The festival also will feature:
• An expanded gospel lineup, featuring the Soul Stirrers — the only gospel quartet in the Rock 'n' Roll Hall of Fame — on Sunday, July 2; the Florida-based Lee Boys, serving up a rousing slice of sacred steel; and Portland's gospel diva Linda Hornbuckle and pianist Janice Scroggins, performing with special guests Marva Wright and Johnny Rawls for an old-time gospel jubilee.
• The Hacienda Brothers with a deft blend of classic country, early soul, roots rock and blues barbecued with a smoky Southwest flavor, June 30.
• San Francisco Bay Area guitarist and vocalist Tommy Castro and his band, nominated for best recording and best guitar at this year's national Blues Awards, with Portland's Lloyd Jones, June 30.
• After-Hours Zydeco Dance with Keith Frank & Soleil Zydeco, presented by Morgan Stanley, June 30.
• John Hiatt & The North Mississippi Allstars will appear Saturday, July 1.
• Gulfport, Miss. soul-blues man Johnny Rawls, July 1.
• An encore performance and CD release party of A Northwest Tribute to Ray Charles, featuring a treasure chest of Northwest talent, July 1. During the festival, $5 of every CD sale will benefit Oregon Food Bank.
• Zydeco Swamp Romp with Keith Frank, Curley Taylor and T. Broussard, July 1.
• Guitar shredder Jimmy Thackery and blues diva Reba Russell, July 3.
• Together on stage for the first time in years, Geoff Muldaur, Jim Kweskin and other friends will celebrate the life and music of Portland'slateFritz Richmond, one of the greatest jug and wash-tub bassists of all time. They will appear on Sunday, July 2.
• Guitarist Larry McCray, July 3.
• Portland's Curtis Salgado, July 3.
• Blues mandolin virtuoso Rich DelGrosso, backed by Lloyd Jones, Carlton Jackson and Dean Mueller, July 3.
• From Australia — Harper, winner of Australia's Male Vocalist of the Year, Song of the Year and Album of the Year awards; and Mia Dyson, who won Best Blues and Roots Recording at this year's ARIA Awards, the Australian Grammys, July 3.
• From the United Kingdom — Ian Siegal, July 3.
• The Greyboy Allstars with a blend of hip hop, soul-jazz grooves and indie rock attitude, July 3.
• Swingin' to the Blues, featuring late-night dance classes and demonstrations on lindy, swing and other blues dances with music by swing revivalists Roomful of Blues, former Elvin Bishop saxophonist Terry Hanck, West Coast Rhythm Kings and Portland's D.K. Stewart, July 3.
• Acoustic Showcase with Mississippi Delta blues veteran Eddie Cusic and Portland guitarist Steve Cheseborough, July 3.
• Big Monti Amondson with his European band plus vocalist Boyd Small, former Portlander, now residing in Amsterdam, and Henry Cooper, Washington Blues Society's Best Slide Guitarist winner for four years running, July 4.
• The Rhythm Council, featuring Louisiana-born, juke-joint, slide-guitarist Papa Mali, and three of New Orleans' finest contemporary musicians: legendary pianist Henry Butler, noted tuba and sousaphone player Kirk Joseph and talented drummer Rob Kidd, July 4.
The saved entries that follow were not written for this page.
/-- A block with accepted parameters meets the invariant at reset. -/
theorem inv_resetWith {p : Params} (valid : p.Valid) (epoch : Nat) : (State.resetWith p epoch).Inv where
  cfg := valid
  rule := ruleInv_resetWith valid epoch
  lanes := nofun
  mem := ⟨List.Pairwise.nil, nofun⟩
  lines := ⟨nofun, rfl, rfl, fun _ => rfl, Nat.two_pow_pos _, nofun⟩
  timer := nofun
  pwm := valid.pwmPrescale

/-- Settles O15: the block's own parameters are accepted ones. -/
theorem resetMeetsInvariant : Obligations.ResetMeetsInvariant := by
  unfold Obligations.ResetMeetsInvariant
  exact inv_resetWith Config.elaborated.valid 0

end Sys2Proof.Machine
end

/-! ## Proofs of the family 'other': the invariant at every step

Each operation from a state of the invariant completes and keeps it; the two statements are case splits over the step. -/

section
namespace Sys2Proof.Machine

open Sys2Proof.Statements

/-! ### Every step completes and keeps the invariant -/

/-- A command completes, with the memory canonical and inside the space: what it writes lies in the used bytes of a bank
(R60). -/
theorem exec_completes {s : State} (inv : s.Inv) (i : Instr) : ∃ t, exec i s = .next t ∧ t.MemInv := by
  have kept {t : State} (mem : t.mem = s.mem) (cfg : t.cfg = s.cfg) : t.MemInv := memInv_congr inv.mem mem cfg
  cases i with
  | nop | setgeom0 _ _ | setgeom1 _ _ _ | setbright _ | stop => exact ⟨_, rfl, kept rfl rfl⟩
  | start freq =>
    refine ⟨_, rfl, ?_⟩
    split <;> exact kept rfl rfl
  | configure =>
    by_cases passes : checkGeom s.cfg (stagedDims s.staged) = .ok
    · obtain ⟨m, applied, -, canonical⟩ := configApply_spec passes
      exact ⟨_, (execConfigure_passes passes).trans (congrArg answer applied), memInv_congr (canonical inv.mem) rfl rfl⟩
    · exact ⟨_, exec_configure_fails passes, kept rfl rfl⟩
  | setpixel x y on =>
    cases init : s.init with
    | false => exact ⟨_, execSetpixel_unconfigured init x y on, kept rfl rfl⟩
    | true =>
      have checked := checked_of_init inv init
      by_cases inside : inRange (activeDims s.active) x y = true
      · have used := checked.bank_fits (!s.front) (checked.pixOff_lt inside)
        exact ⟨_, execSetpixel_inside init checked inside on, memInv_congr (memInv_put inv.mem used _) rfl rfl⟩
      · exact ⟨_, execSetpixel_outside init inside on, kept rfl rfl⟩
  | fill on =>
    cases init : s.init with
    | false => exact ⟨_, execFill_unconfigured init on, kept rfl rfl⟩
    | true =>
      obtain ⟨m, ran, -, canonical⟩ := execFill_configured init (checked_of_init inv init) on
      exact ⟨_, ran, memInv_congr (canonical inv.mem) rfl rfl⟩
  | swap copy =>
    cases init : s.init with
    | false => exact ⟨_, execSwap_unconfigured init copy, kept rfl rfl⟩
    | true =>
      cases copy with
      | false => exact ⟨_, execSwap_exchange init, kept rfl rfl⟩
      | true =>
        obtain ⟨m, ran, -, canonical⟩ := execSwap_copy init (checked_of_init inv init)
        exact ⟨_, ran, memInv_congr (canonical inv.mem) rfl rfl⟩
  | getpixel x y =>
    cases init : s.init with
    | false => exact ⟨_, execGetpixel_unconfigured init x y, kept rfl rfl⟩
    | true =>
      by_cases inside : inRange (activeDims s.active) x y = true
      · exact ⟨_, execGetpixel_inside init (checked_of_init inv init) inside, kept rfl rfl⟩
      · exact ⟨_, execGetpixel_outside init inside, kept rfl rfl⟩

theorem exec_keeps_memInv {s t : State} {i : Instr} (inv : s.Inv) (ran : exec i s = .next t) : t.MemInv := by
  obtain ⟨u, completed, mem⟩ := exec_completes inv i
  obtain rfl : u = t := Host.Outcome.next.inj (completed.symm.trans ran)
  exact mem
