-- ==== Sys2Proof/Certificates/Slice0/Obligations.lean ====
section
/-! DEFINITION. The statements about the MODEXP engine for the provers, from the numbered rules of spec/. -/

open Sys2Proof Sys2Proof.Machine

/-! ## Command words (30_encoding) -/

/-- Decoding the word of a command gives that command back, every operand at every value (R102, R106). -/
def Obligations.DecodeEncodeRoundTrip : Prop :=
  ∀ i : Instr, decode (encode i) = .ok i

/-- A word that decodes is exactly the word R102's formula gives its command: no other word means the same. -/
def Obligations.DecodedWordIsTheEncoding : Prop :=
  ∀ (w : Word) (i : Instr), decode w = .ok i → encode i = w

/-- R102 and R103: a word decodes to a command of a row exactly when `w and mask = match` for that row, and is illegal when no row selects it. -/
def Obligations.DecodeAgreesWithMaskAndMatch : Prop :=
  ∀ w : Word,
    (∀ r ∈ opcodeMap, r.selects w = true ↔ ∃ i, decode w = .ok i ∧ i.row = r) ∧
    ((∃ e, decode w = .error e) ↔ ∀ r ∈ opcodeMap, r.selects w = false)

/-- R103: the illegal words are exactly those its list names (an undefined opcode, a reserved bit set, an unused selector not 0). -/
def Obligations.IllegalWordsAreThoseListed : Prop :=
  ∀ w : Word, (∃ e, decode w = .error e) ↔ ¬ CommandWord.WellFormed w

/-- R106: `Decode(w)` field by field, and the number of legal words. -/
def Obligations.DecodeReadsTheFields : Prop :=
  (∀ (w : Word) (rd rs1 rs2 rs3 : RegSel),
    let reservedClear := w[7] = false ∧ w[11] = false ∧ w[15] = false ∧ w.extractLsb 31 19 = 0
    let rdIs := (w.extractLsb 6 4).toNat = rd.val
    let rs1Is := (w.extractLsb 10 8).toNat = rs1.val
    let rs2Is := (w.extractLsb 14 12).toNat = rs2.val
    let rs3Is := (w.extractLsb 18 16).toNat = rs3.val
    (decode w = .ok (.modexp rd rs1 rs2 rs3) ↔
      reservedClear ∧ w.extractLsb 3 0 = 1 ∧ rdIs ∧ rs1Is ∧ rs2Is ∧ rs3Is) ∧
    (decode w = .ok (.modinv rd rs1 rs2) ↔
      reservedClear ∧ w.extractLsb 3 0 = 2 ∧ rdIs ∧ rs1Is ∧ rs2Is ∧ w.extractLsb 18 16 = 0) ∧
    (decode w = .ok (.gcd rd rs1 rs2) ↔
      reservedClear ∧ w.extractLsb 3 0 = 3 ∧ rdIs ∧ rs1Is ∧ rs2Is ∧ w.extractLsb 18 16 = 0) ∧
    (decode w = .ok (.lcm rd rs1 rs2) ↔
      reservedClear ∧ w.extractLsb 3 0 = 4 ∧ rdIs ∧ rs1Is ∧ rs2Is ∧ w.extractLsb 18 16 = 0) ∧
    (decode w = .ok (.clr rd) ↔
      reservedClear ∧ w.extractLsb 3 0 = 5 ∧ rdIs ∧
        w.extractLsb 10 8 = 0 ∧ w.extractLsb 14 12 = 0 ∧ w.extractLsb 18 16 = 0)) ∧
  Nat.card {w : Word // ∃ i, decode w = .ok i} = 5640

/-- R110: the worked encodings, both directions, and its six illegal words. -/
def Obligations.WorkedEncodings : Prop :=
  (∀ p ∈ ([(.modexp 3 0 1 2, 0x00021031), (.modexp 5 3 4 2, 0x00024351), (.modexp 0 0 0 0, 0x00000001),
      (.modexp 7 7 7 7, 0x00077771), (.modinv 5 2 3, 0x00003252), (.gcd 4 2 3, 0x00003243),
      (.lcm 3 0 1, 0x00001034), (.clr 0, 0x00000005), (.clr 7, 0x00000075)] : List (Instr × Word)),
    encode p.1 = p.2 ∧ decode p.2 = .ok p.1) ∧
  (∀ w ∈ ([0x00000000, 0x00000006, 0x00013243, 0x00000105, 0x000210B1, 0x000A1031] : List Word),
    ¬ ∃ i, decode w = .ok i)

/-! ## The `CMD` write (10_state R40, R41) and the step that runs a command -/

/-- R40: the accepting `CMD` write of any legal word, all of its effect at once. -/
def Obligations.AcceptLatchesAndStarts : Prop :=
  ∀ (s : State) (w : Word) (i : Instr), s.phase = .idle → decode w = .ok i →
    memWrite s 0x0010 4 w = .next { s with
      done := false, err := false, errcode := 0, cur := ⟨i.opcode, i.rd⟩, wk := initOp i s, phase := .run,
      answers := .okWrite :: s.answers }
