/-- Settles O19: the accepted command ends in its big-step result, one of two faults or the Bezout coefficient's representative, which is the unique inverse. -/
theorem modinvResult : Obligations.ModinvResult := by
  intro s rd rs1 rs2 hidle a n
  have hends := accepted_endsAfter (.modinv rd rs1 rs2) s
  have hcount : n ≠ 0 → stepCount (.modinv rd rs1 rs2) s = euclidIters n a + 1 := fun hn => if_neg hn
  refine ⟨_, (s.accepted (.modinv rd rs1 rs2)).apply (bigStep (.modinv rd rs1 rs2) s), exec_idle _ hidle, rfl, rfl,
    fun hn => ?_, fun hn hg => ?_, fun hn hg => ?_⟩
  · have hone : stepCount (.modinv rd rs1 rs2) s = 1 := if_pos hn
    have hresult : bigStep (.modinv rd rs1 rs2) s = .fault .modZero := if_pos hn
    exact ⟨hone ▸ hends, by rw [hresult]; rfl⟩
  · have hresult : bigStep (.modinv rd rs1 rs2) s = .fault .notCoprime := (if_neg hn).trans (if_pos hg)
    exact ⟨hcount hn ▸ hends, by rw [hresult]; rfl⟩
  · have hresult : bigStep (.modinv rd rs1 rs2) s = .complete (emod (Nat.gcdA a n) n) :=
      (if_neg hn).trans (if_neg (not_not.2 hg))
    have hlt : emod (Nat.gcdA a n) n < n := emod_lt _ hn
    exact ⟨hcount hn ▸ hends, _, hlt, (mul_mod_eq_one_iff hg hlt).2 rfl,
      fun r' hr' => (mul_mod_eq_one_iff hg hr').1, by rw [hresult]; rfl⟩

end Sys2Proof.Machine

namespace Sys2Proof.Machine

/-! ## `CLR`, the limb write, and the writes of `CTRL` and `STATUS` -/

/-- Every limb of 0 is 0. -/
@[simp] theorem limb_zero (j : Nat) : limb 0 j = 0 := by simp [limb_eq_ofNat]

/-- Settles O22: the accepted command ends in its big-step result, the completion with 0. -/
theorem clrResult : Obligations.ClrResult := by
  intro s rd hidle
  have hdest : ((s.accepted (.clr rd)).complete 0).readX rd = 0 := (s.accepted (.clr rd)).readX_writeX_same rd 0
  exact ⟨_, _, exec_idle _ hidle, rfl, rfl, rfl, rfl, rfl, accepted_endsAfter (.clr rd) s, rfl,
    fun j => (congrArg (limb · j) hdest).trans (limb_zero j)⟩

/-- A limb write replaces one limb of one register (R66). -/
theorem State.limb_readX_writeLimb (s : State) (i r : RegSel) (j k : Nat) (d : Word) :
    limb ((s.writeLimb i j d).readX r) k = if r = i ∧ k = j then d else limb (s.readX r) k := by
  by_cases hr : r = i
  · subst r; simp [State.writeLimb, limb_setlimb]
  · simp [State.writeLimb, State.readX_writeX_other _ _ _ _ (Ne.symm hr), hr]

/-- Settles O35: the write at the limb's offset is `State.writeLimb`, and the read there finds the limb it put in. -/
theorem limbWriteReplacesOneLimb : Obligations.LimbWriteReplacesOneLimb := by
  intro s i j d hlegal hj hidle
  obtain ⟨hW, -, hL⟩ := Legal.limbs hlegal
  have h256 : j < 256 := by omega
  have hlimb := fun r k => s.limb_readX_writeLimb i r j k d
  refine ⟨_, memWrite_xaddr i d hidle hj h256, rfl, hlimb, ?_, fun hbound => ?_⟩
  · rw [memRead_respond, memRead_xaddr (s := s.writeLimb i j d) i hidle hj h256, hlimb, if_pos ⟨rfl, rfl⟩]
  · rw [hW] at hbound ⊢
    exact (s.readX_writeX_same i _).trans_lt (setlimb_lt d hj hbound)

/-- The write to the address of `CTRL` is `State.writeCtrl` (R66). -/
theorem memWrite_ctrl (s : State) (v : Word) :
    memWrite s 0x0008 4 v = .next ((s.writeCtrl v).respond .okWrite) := rfl

/-- The write to the address of `STATUS` is `State.writeStatus` (R66). -/
theorem memWrite_status (s : State) (v : Word) :
    memWrite s 0x000C 4 v = .next ((s.writeStatus v).respond .okWrite) := rfl

/-- Without bit 4, or while idle, a `CTRL` write sets the enables and does nothing else (R191, R193). -/
theorem State.writeCtrl_of_no_abort {s : State} {v : Word} (h : v[4] = false ∨ s.phase = .idle) :
    s.writeCtrl v = s.setEnables v := by
  rcases s.writeCtrl_cases v with e | ⟨hbit, hrun, -⟩
  · exact e
  · rcases h with hclear | hidle
    · exact absurd (hclear.symm.trans hbit) Bool.false_ne_true
    · simp [hidle] at hrun

/-- With bit 4, a `CTRL` write while a command runs sets the enables and discards the command (R191). -/
theorem State.writeCtrl_of_abort {s : State} {v : Word} (hbit : v[4] = true) (hrun : s.phase = .run) :
    s.writeCtrl v = (s.setEnables v).toIdle := by
  have hlsb : v.getLsbD 4 = true := hbit
  simp [State.writeCtrl, State.abortCommand, hlsb, hrun]

/-- `STATUS` does not look at the enables (R26). -/
theorem memRead_status_setEnables (s : State) (v : Word) :
    memRead (s.setEnables v) 0x000C 4 = memRead s 0x000C 4 := rfl

/-- Settles O39: without bit 4 the write is `State.setEnables`. -/
theorem enablesWrite : Obligations.EnablesWrite := by
  intro s v hbit
  rw [memWrite_ctrl, State.writeCtrl_of_no_abort (.inl hbit)]
  exact ⟨_, rfl, rfl, memRead_status_setEnables s v⟩

/-- An aborted command leaves the flags clear, as they were while it ran: `STATUS` reads 0 and `irq` is 0 (R31, R191). -/
theorem State.Inv.toIdle_status_irq {s : State} (h : s.Inv) (hrun : s.phase = .run) (v : Word) :
    (s.setEnables v).toIdle.statusWord = 0 ∧ (s.setEnables v).toIdle.irq = false := by
  obtain ⟨hdone, herr, hcode⟩ := h.flags_of_run hrun
  simp [State.statusWord, State.busy, State.irq, hdone, herr, hcode, bit]

/-- Settles O40, by the phase: the write is `State.setEnables`, followed by `State.toIdle` while a command runs. -/
theorem abortDiscardsTheCommand : Obligations.AbortDiscardsTheCommand := by
  intro s v hinv hbit
  refine ⟨_, memWrite_ctrl s v, fun hrun => ?_, fun hidle => ?_⟩
  · obtain ⟨hstatus, hirq⟩ := hinv.toIdle_status_irq hrun v
    rw [State.writeCtrl_of_abort hbit hrun]
    exact ⟨rfl, congrArg Answer.okRead hstatus, hirq⟩
  · rw [State.writeCtrl_of_no_abort (.inr hidle)]
    exact ⟨rfl, memRead_status_setEnables s v⟩
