-- ==== Sys2Proof/Machine/State.lean ====
section
/-! DEFINITION. The state of the module: everything the spec gives it, as plain data. Registers stand in one store keyed
by field (Machine/Field.lean, RegDefs.lean); what a register shows of a larger structure stands in that structure. -/

namespace Sys2Proof.Machine

/-- Why a step could fault: nothing in this block does, since every command has a next state. Kept closed and empty of
causes but one: a command whose operands are not well formed. Safe: the machine stops where no real command is. -/
inductive Fault where
  /-- Raised by no meaning of the model; stands for an ill-formed command. Safe. -/
  | illFormed
  deriving DecidableEq, Repr

/-- Why a command is refused. -/
inductive Refusal where
  /-- The command has no meaning in the model yet. Safe. -/
  | notModelled (mnemonic : String)
  deriving DecidableEq, Repr

/-! ### What the block sends -/

/-- A message, answer or word the block puts out. -/
inductive Out where
  /-- The word a control-space read returns. -/
  | word (v : Nat)
  /-- A reel datagram to a submitter (R122). -/
  | reel (addr : Nat) (ipv4 : Bool) (port : Nat) (bytes : List Byte)
  /-- A Wilef packet: destination physical ID, 64-byte header and payload (R304). -/
  | packet (dst : Nat) (bytes : List Byte)
  /-- A collective packet's content (the spec gives it no layout): kind, destination logical ID, group ID, sequence
  number, two numbers and bytes. Kinds: 0 reduction data, 1 result data, 2 SIG, 3 DONE, 4 FAIL, 5 JOIN, 6 creation
  result, 7 clapper contribution, 8 clapper release, 9 a clapper record to the line producer (R432). -/
  | coll (kind dst gid seq a b : Nat) (bytes : List Byte)
  /-- A management answer or notice: session, bytes from the header of R566 on. -/
  | mgmt (sid : Nat) (bytes : List Byte)
  /-- A time-transfer frame on a Wilef port (R57, R59): the module's timecode at sending, and whether it is sent as domain time, which
  the domain's time root alone does. -/
  | time (port : Nat) (at_ : Nat) (domain : Bool)
  /-- What an Ethernet frame carries: kind, peer address or queue pair, peer port or queue pair number, bytes. Kinds: 1 PTP
  Delay_Req, 2 an RDMA request, 3 a splice answer, 4 a reel datagram as a SEND, 5 an answer of R376, 6 a RoCEv2 ACK, READ response or
  NAK, 7 a CNP, 8 a MACsec encapsulation key, 9 the departure datagram. -/
  | eth (kind : Nat) (addr : Nat) (port : Nat) (bytes : List Byte)
  deriving DecidableEq, Repr

/-! ### Time (R49 to R78) -/

/-- What the time base holds beside its registers. -/
structure TimeSt where
  /-- The timecode (R49). -/
  tc : DWord
  /-- Facility-locked has been reached since the last module reset (R50, R67). -/
  facilitySeen : Bool
  /-- The timecode PLL is locked (R61). -/
  pllLocked : Bool
  /-- Consecutive TB_PULSE edges that were spaced well, the newest included (R56). -/
  pulseRun : Nat
  /-- The PTP offsets of the last Syncs, fraction only, newest first, at most 16 (R61). -/
  ptpOffsets : List Int
  /-- Whole seconds by which the PTP label stands ahead of the timecode (R67). -/
  labelDelta : Int
  /-- Fraction of the last PTP offset in tu, the reference minus the timecode (R78). -/
  ptpFraction : Int
  /-- The last Sync's departure and arrival, and the departure of the last Delay_Req (R54). -/
  syncT1 : Nat
  syncT2 : Nat
  delayT3 : Option Nat
  /-- The measured path delay in tu (R54). -/
  pathDelay : Int
  /-- Consecutive frames in which the domain offset held within ±20 ns (R61). -/
  domStable : Nat
  /-- Consecutive frames in which domain and facility time differed by more than 1 µs (R61, R63). -/
  domConflict : Nat
  /-- The inputs lost and held under R65, and the free-running times at which inputs were lost, by the input's code. -/
  lost : List TimeInput
  lostAt : List (Nat × Nat)
  /-- The free-running time of the last Sync (R65, R78). -/
  syncAt : Nat
  /-- A TB_PULSE edge has come since its use began, so that the next one has a spacing (R56). -/
  pulseSeen : Bool
  /-- Ports whose time exchange has completed since the last frame boundary (R57, R58). -/
  exchanged : List Nat
  /-- A step accepted and awaiting its frame boundary: whether crew asked for it (R67). -/
  step : Option Bool
  /-- The newest mains crossings, newest first, at most 9 (R60). -/
  crossings : List Nat
  /-- The PTP master chosen, and the masters heard (R377). -/
  master : Option Announce
  heard : List Announce
  /-- When the last Delay_Req left, so that no more than 16 leave in a second (R377). -/
  delayAt : Option Nat
  /-- Time that has passed on the free-running counter (R410): it follows the timecode but takes no step. -/
  mono : Nat
  /-- The next instant of a periodic package channel, once it differs from its TIME (R74). -/
  nexts : List (Nat × Nat)
  /-- Channels armed in phase mode while the grid phase was invalid (R75). -/
  gridMissed : List Nat
  deriving DecidableEq, Repr

def TimeSt.reset : TimeSt :=
  { tc := 0, facilitySeen := false, pllLocked := false, pulseRun := 0, ptpOffsets := [], labelDelta := 0,
    ptpFraction := 0, syncT1 := 0, syncT2 := 0, delayT3 := none, pathDelay := 0, domStable := 0, domConflict := 0,
    lost := [], lostAt := [], syncAt := 0, pulseSeen := false, exchanged := [], step := none, crossings := [], master := none, heard := [], delayAt := none, mono := 0, nexts := [],
    gridMissed := [] }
•International Blues Challenge winners, Joey Gilmore and Eden Brent, solo acoustic vocalist and pianist, July 4.
• Bill Rhoades Harmonica Blow-Off, featuring John "Juke" Logan, Paul deLay and others, July 4.
• MarchFourth Marching Band, a high-energy, Fellini-esque mix of Mardi Gras mayhem, Afro beat and big-band blues, just back from its tour in Germany, July 4.
In addition to the stage performances, the blues festival offers:
• Ethos Blues Lab for children;
• Educational workshops for all ages;
• An expanded schedule of Blues Cruises, presented by Delta MusicExperience, on the Willamette River;
• Reel Blues after-concert blues films, presented by the Northwest Film Center; and
• Irma Thomas singing the national anthem, followed by spectacular fireworks, presented by Daimler-Chrysler Truck Financial, Tuesday, July 4.